A wistful smile widened on her still-pretty face as she remembered those days long ago, when she and her son had been slaves of the wretch Watto. Annie, with his mischief and his dreams, with his independent attitude and unsurpassed courage, used to so infuriate the Toydarian junk dealer. Despite the hardships of life as a slave, there had been good times, too, back then. Despite their meager food, their meager possessions, despite the constant complaining and ordering about by Watto, she had been with Annie, her beloved son.

"You should come in," came a quiet voice behind her. Shmi's smile only widened, and she turned to see her stepson, Owen Lars, walking over to join her. He was a stocky and strong boy about Anakin's age, with short brown hair, a few bristles, and a wide face that could not hide anything that was within his heart.

Shmi tousled Owen's hair when he moved beside her, and he responded by draping an arm across her shoulders and kissing her on the cheek. "No starship tonight, Mom?" Owen asked good-naturedly. He knew why Shmi had come out here, why she came out here so very often in the quiet night. Shmi turned her hand over and gently stroked it down Owen's face, smiling. She loved this young man as she loved her own son, and he had been so good to her, so understanding of the hole that remained within her heart. Without jealousy, without judgment, Owen had accepted Shmi's pain and had always given her a shoulder to lean on.

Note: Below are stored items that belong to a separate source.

-- ==== Sys2Proof/Machine/Digests.lean ====
section
/-! DEFINITION. The digest algorithms of Table 13.1 and HMAC (R307, R315): SHA-2 and SHA-3 as FIPS 180-4 and FIPS 202 define
them, and HMAC as FIPS 198-1 does. The manual names the algorithms and not their steps (log entry 18). -/

namespace Sys2Proof.Machine

open Sys2Proof

/-- Rotate a `w`-bit number right. -/
def rotr (w n x : Nat) : Nat := (x >>> n ||| x <<< (w - n)) % 2 ^ w

/-- SHA-256 round constants. -/
def k256 : List Nat :=
  [0x428A2F98, 0x71374491, 0xB5C0FBCF, 0xE9B5DBA5, 0x3956C25B, 0x59F111F1, 0x923F82A4, 0xAB1C5ED5] ++
  [0xD807AA98, 0x12835B01, 0x243185BE, 0x550C7DC3, 0x72BE5D74, 0x80DEB1FE, 0x9BDC06A7, 0xC19BF174] ++
  [0xE49B69C1, 0xEFBE4786, 0x0FC19DC6, 0x240CA1CC, 0x2DE92C6F, 0x4A7484AA, 0x5CB0A9DC, 0x76F988DA] ++
  [0x983E5152, 0xA831C66D, 0xB00327C8, 0xBF597FC7, 0xC6E00BF3, 0xD5A79147, 0x06CA6351, 0x14292967] ++
  [0x27B70A85, 0x2E1B2138, 0x4D2C6DFC, 0x53380D13, 0x650A7354, 0x766A0ABB, 0x81C2C92E, 0x92722C85] ++
  [0xA2BFE8A1, 0xA81A664B, 0xC24B8B70, 0xC76C51A3, 0xD192E819, 0xD6990624, 0xF40E3585, 0x106AA070] ++
  [0x19A4C116, 0x1E376C08, 0x2748774C, 0x34B0BCB5, 0x391C0CB3, 0x4ED8AA4A, 0x5B9CCA4F, 0x682E6FF3] ++
  [0x748F82EE, 0x78A5636F, 0x84C87814, 0x8CC70208, 0x90BEFFFA, 0xA4506CEB, 0xBEF9A3F7, 0xC67178F2]

/-- SHA-512 round constants. -/
def k512 : List Nat :=
  [0x428A2F98D728AE22, 0x7137449123EF65CD, 0xB5C0FBCFEC4D3B2F, 0xE9B5DBA58189DBBC, 0x3956C25BF348B538, 0x59F111F1B605D019, 0x923F82A4AF194F9B, 0xAB1C5ED5DA6D8118] ++
  [0xD807AA98A3030242, 0x12835B0145706FBE, 0x243185BE4EE4B28C, 0x550C7DC3D5FFB4E2, 0x72BE5D74F27B896F, 0x80DEB1FE3B1696B1, 0x9BDC06A725C71235, 0xC19BF174CF692694] ++
  [0xE49B69C19EF14AD2, 0xEFBE4786384F25E3, 0x0FC19DC68B8CD5B5, 0x240CA1CC77AC9C65, 0x2DE92C6F592B0275, 0x4A7484AA6EA6E483, 0x5CB0A9DCBD41FBD4, 0x76F988DA831153B5] ++
  [0x983E5152EE66DFAB, 0xA831C66D2DB43210, 0xB00327C898FB213F, 0xBF597FC7BEEF0EE4, 0xC6E00BF33DA88FC2, 0xD5A79147930AA725, 0x06CA6351E003826F, 0x142929670A0E6E70] ++
  [0x27B70A8546D22FFC, 0x2E1B21385C26C926, 0x4D2C6DFC5AC42AED, 0x53380D139D95B3DF, 0x650A73548BAF63DE, 0x766A0ABB3C77B2A8, 0x81C2C92E47EDAEE6, 0x92722C851482353B] ++
  [0xA2BFE8A14CF10364, 0xA81A664BBC423001, 0xC24B8B70D0F89791, 0xC76C51A30654BE30, 0xD192E819D6EF5218, 0xD69906245565A910, 0xF40E35855771202A, 0x106AA07032BBD1B8] ++
  [0x19A4C116B8D2D0C8, 0x1E376C085141AB53, 0x2748774CDF8EEB99, 0x34B0BCB5E19B48A8, 0x391C0CB3C5C95A63, 0x4ED8AA4AE3418ACB, 0x5B9CCA4F7763E373, 0x682E6FF3D6B2B8A3] ++
  [0x748F82EE5DEFB2FC, 0x78A5636F43172F60, 0x84C87814A1F0AB72, 0x8CC702081A6439EC, 0x90BEFFFA23631E28, 0xA4506CEBDE82BDE9, 0xBEF9A3F7B2C67915, 0xC67178F2E372532B] ++
  [0xCA273ECEEA26619C, 0xD186B8C721C0C207, 0xEADA7DD6CDE0EB1E, 0xF57D4F7FEE6ED178, 0x06F067AA72176FBA, 0x0A637DC5A2C898A6, 0x113F9804BEF90DAE, 0x1B710B35131C471B] ++
  [0x28DB77F523047D84, 0x32CAAB7B40C72493, 0x3C9EBE0A15C9BEBC, 0x431D67C49C100D4C, 0x4CC5D4BECB3E42B6, 0x597F299CFC657E2A, 0x5FCB6FAB3AD6FAEC, 0x6C44198C4A475817]

/-- SHA-256 initial hash. -/
def h256 : List Nat :=
  [0x6A09E667, 0xBB67AE85, 0x3C6EF372, 0xA54FF53A, 0x510E527F, 0x9B05688C, 0x1F83D9AB, 0x5BE0CD19]

/-- SHA-384 initial hash. -/
def h384 : List Nat :=
  [0xCBBB9D5DC1059ED8, 0x629A292A367CD507, 0x9159015A3070DD17, 0x152FECD8F70E5939, 0x67332667FFC00B31, 0x8EB44A8768581511, 0xDB0C2E0D64F98FA7, 0x47B5481DBEFA4FA4]

/-- SHA-512 initial hash. -/
def h512 : List Nat :=
  [0x6A09E667F3BCC908, 0xBB67AE8584CAA73B, 0x3C6EF372FE94F82B, 0xA54FF53A5F1D36F1, 0x510E527FADE682D1, 0x9B05688C2B3E6C1F, 0x1F83D9ABFB41BD6B, 0x5BE0CD19137E2179]

/-- The parameters in which SHA-256 and the 64-bit functions of SHA-2 differ: word bits, round constants and rotations. -/
structure Sha2 where
  w : Nat
  k : List Nat
  /-- rotations of the two big sigmas -/
  big : List Nat
  /-- rotations and shifts of the two small sigmas -/
  small : List Nat

def sha2Short : Sha2 := { w := 32, k := k256, big := [2, 13, 22, 6, 11, 25], small := [7, 18, 3, 17, 19, 10] }
def sha2Long : Sha2 := { w := 64, k := k512, big := [28, 34, 39, 14, 18, 41], small := [1, 8, 7, 19, 61, 6] }

def nth (l : List Nat) (i : Nat) : Nat := l.getD i 0

def Sha2.sig (p : Sha2) (i x : Nat) : Nat :=
  rotr p.w (nth p.big i) x ^^^ rotr p.w (nth p.big (i + 1)) x ^^^ rotr p.w (nth p.big (i + 2)) x

def Sha2.sml (p : Sha2) (i x : Nat) : Nat :=
  rotr p.w (nth p.small i) x ^^^ rotr p.w (nth p.small (i + 1)) x ^^^ x >>> nth p.small (i + 2)

/-- The message schedule: words are consumed from a window of the latest 16. -/
def Sha2.next (p : Sha2) (win : List Nat) : List Nat :=
  win.drop 1 ++
    [(p.sml 3 (nth win 14) + nth win 9 + p.sml 0 (nth win 1) + nth win 0) % 2 ^ p.w]

/-- One round on the eight working words. -/
def Sha2.round (p : Sha2) (k : Nat) (w : Nat) (v : List Nat) : List Nat :=
  match v with
  | [a, b, c, d, e, f, g, h] =>
    let ch := (e &&& f) ^^^ ((2 ^ p.w - 1 - e) &&& g)
    let maj := (a &&& b) ^^^ (a &&& c) ^^^ (b &&& c)
    let t1 := h + p.sig 3 e + ch + k + w
    let t2 := p.sig 0 a + maj
    [(t1 + t2) % 2 ^ p.w, a, b, c, (d + t1) % 2 ^ p.w, e, f, g]
  | _ => v

def Sha2.rounds (p : Sha2) (ks win v : List Nat) : List Nat :=
  match ks with
  | [] => v
  | k :: rest => p.rounds rest (p.next win) (p.round k (nth win 0) v)

/-- The words of a block, most significant byte first. -/
def Sha2.words (p : Sha2) (b : List Byte) (n : Nat) : List Nat :=
  match n with
  | 0 => []
  | n + 1 => unle (b.take (p.w / 8)).reverse :: p.words (b.drop (p.w / 8)) n

/-- Absorb `n` blocks. -/
def Sha2.blocks (p : Sha2) (b : List Byte) (n : Nat) (h : List Nat) : List Nat :=
  match n with
  | 0 => h
  | n + 1 =>
    let v := p.rounds p.k (p.words b 16) h
    p.blocks (b.drop (2 * p.w)) n ((h.zip v).map (fun x => (x.1 + x.2) % 2 ^ p.w))

/-- The whole hash: padding with 0x80, zeros and the bit length, then every block. -/
def Sha2.hash (p : Sha2) (h0 : List Nat) (size : Nat) (m : List Byte) : List Byte :=
  let blk := 2 * p.w
  let tail := p.w / 4
  let pad := (blk - (m.length + 1 + tail) % blk) % blk
  let padded := m ++ [0x80] ++ zeros pad ++ be tail (8 * m.length)
  ((p.blocks padded (padded.length / blk) h0).flatMap (fun x => be (p.w / 8) x)).take size

/-- Keccak round constants. -/
def keccakRc : List Nat :=
  [0x0000000000000001, 0x0000000000008082, 0x800000000000808A, 0x8000000080008000, 0x000000000000808B, 0x0000000080000001, 0x8000000080008081, 0x8000000000008009] ++
  [0x000000000000008A, 0x0000000000000088, 0x0000000080008009, 0x000000008000000A, 0x000000008000808B, 0x800000000000008B, 0x8000000000008089, 0x8000000000008003] ++
  [0x8000000000008002, 0x8000000000000080, 0x000000000000800A, 0x800000008000000A, 0x8000000080008081, 0x8000000000008080, 0x0000000080000001, 0x8000000080008008]

/-- Keccak rotations of lane x + 5y. -/
def keccakRho : List Nat :=
  [0x0, 0x1, 0x3E, 0x1C, 0x1B, 0x24, 0x2C, 0x6] ++
  [0x37, 0x14, 0x3, 0xA, 0x2B, 0x19, 0x27, 0x29] ++
  [0x2D, 0xF, 0x15, 0x8, 0x12, 0x2, 0x3D, 0x38] ++
  [0xE]

/-- Theta: every lane takes the parities of its neighbour columns. -/
def keccakTheta (a : List Nat) : List Nat :=
  let c := (List.range 5).map (fun x =>
    nth a x ^^^ nth a (x + 5) ^^^ nth a (x + 10) ^^^ nth a (x + 15) ^^^ nth a (x + 20))
  let d := (List.range 5).map (fun x => nth c ((x + 4) % 5) ^^^ rotr 64 63 (nth c ((x + 1) % 5)))
  (List.range 25).map (fun i => nth a i ^^^ nth d (i % 5))

/-- Rho and pi: lane (x, y) of the result is lane (x + 3y, x) rotated. -/
def keccakRhoPi (a : List Nat) : List Nat :=
  (List.range 25).map (fun i =>
    let j := (i % 5 + 3 * (i / 5)) % 5 + 5 * (i % 5)
    rotr 64 ((64 - nth keccakRho j) % 64) (nth a j))

/-- Chi, then iota with a round constant. -/
def keccakChi (a : List Nat) (rc : Nat) : List Nat :=
  (List.range 25).map (fun i =>
    let y := i / 5 * 5
    let v := nth a i ^^^ ((2 ^ 64 - 1 - nth a ((i + 1) % 5 + y)) &&& nth a ((i + 2) % 5 + y))
    if i = 0 then v ^^^ rc else v)

def keccakF (a : List Nat) : List Nat :=
  keccakRc.foldl (fun a rc => keccakChi (keccakRhoPi (keccakTheta a)) rc) a

/-- Absorb `n` blocks of `rate` bytes. -/
def keccakAbsorb (rate : Nat) (b : List Byte) (n : Nat) (a : List Nat) : List Nat :=
  match n with
  | 0 => a
  | n + 1 =>
    let blk := fit 200 (b.take rate)
    let a := (List.range 25).map (fun i => nth a i ^^^ num blk (8 * i) 8)
    keccakAbsorb rate (b.drop rate) n (keccakF a)

/-- SHA-3 with an output of `size` bytes. -/
def sha3 (size : Nat) (m : List Byte) : List Byte :=
  let rate := 200 - 2 * size
  let pad := rate - m.length % rate
  let padded := m ++ (if pad = 1 then [0x86] else [0x06] ++ zeros (pad - 2) ++ [0x80])
  ((keccakAbsorb rate padded (padded.length / rate) (List.replicate 25 0)).flatMap (le 8)).take size

/-- The size of a digest by its algorithm code (Table 4.14). -/
def digestSize (alg : Nat) : Nat :=
  match alg with
  | 0 => 32
  | 1 => 48
  | 2 => 64
  | 3 => 32
  | 4 => 48
  | 5 => 64
  | 8 => 32
  | 9 => 48
  | 10 => 64
  | _ => 0

/-- The digest of a message by its algorithm code, HMAC codes giving their hash (Table 4.14). -/
def hashAlg (alg : Nat) (m : List Byte) : List Byte :=
  match alg % 8 with
  | 0 => sha2Short.hash h256 32 m
  | 1 => sha2Long.hash h384 48 m
  | 2 => sha2Long.hash h512 64 m
  | 3 => sha3 32 m
  | 4 => sha3 48 m
  | _ => sha3 64 m

/-- SHA-384 (R261, R317). -/
def sha384 (m : List Byte) : List Byte := hashAlg 1 m

/-- HMAC under a key (R315). -/
def hmac (alg : Nat) (key m : List Byte) : List Byte :=
  let blk := if alg % 8 = 0 then 64 else 128
  let k := fit blk (if blk < key.length then hashAlg alg key else key)
  hashAlg alg (k.map (fun x => x ^^^ 0x5C) ++ hashAlg alg (k.map (fun x => x ^^^ 0x36) ++ m))

/-- The result of a finished digest message (R309, R315): `key` for the HMAC algorithms. -/
def digestOf (alg : Nat) (key m : List Byte) : List Byte := if 8 ≤ alg then hmac alg key m else hashAlg alg m

/-- An algorithm code of Table 4.14. -/
def algValid (alg : Nat) : Bool := alg ≤ 5 || (8 ≤ alg && alg ≤ 10)

end Sys2Proof.Machine
end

"No starship this night," she replied, and she looked back up at the starry canopy. "Anakin must be busy saving the galaxy or chasing smugglers and other outlaws. He has to do those things now, you know."

"Then I shall sleep more soundly from this night forward," Owen replied with a grin.

Though she was kidding, of course, Shmi did realize a bit of truth in her presumption about Anakin. He was a special child, something beyond the norm- even for a Jedi, she believed. Anakin had always stood taller than anyone else. Not physically-physically, as Shmi remembered him, he was just a smiling little boy, with curious eyes and sandy blond hair. But Annie could do things, and so very well. He was the first human ever to win one of the Podraces, and that when he was only nine years old! And in a racer that, Shmi remembered with an even wider smile, had been built with spare parts taken from Watto's junkyard.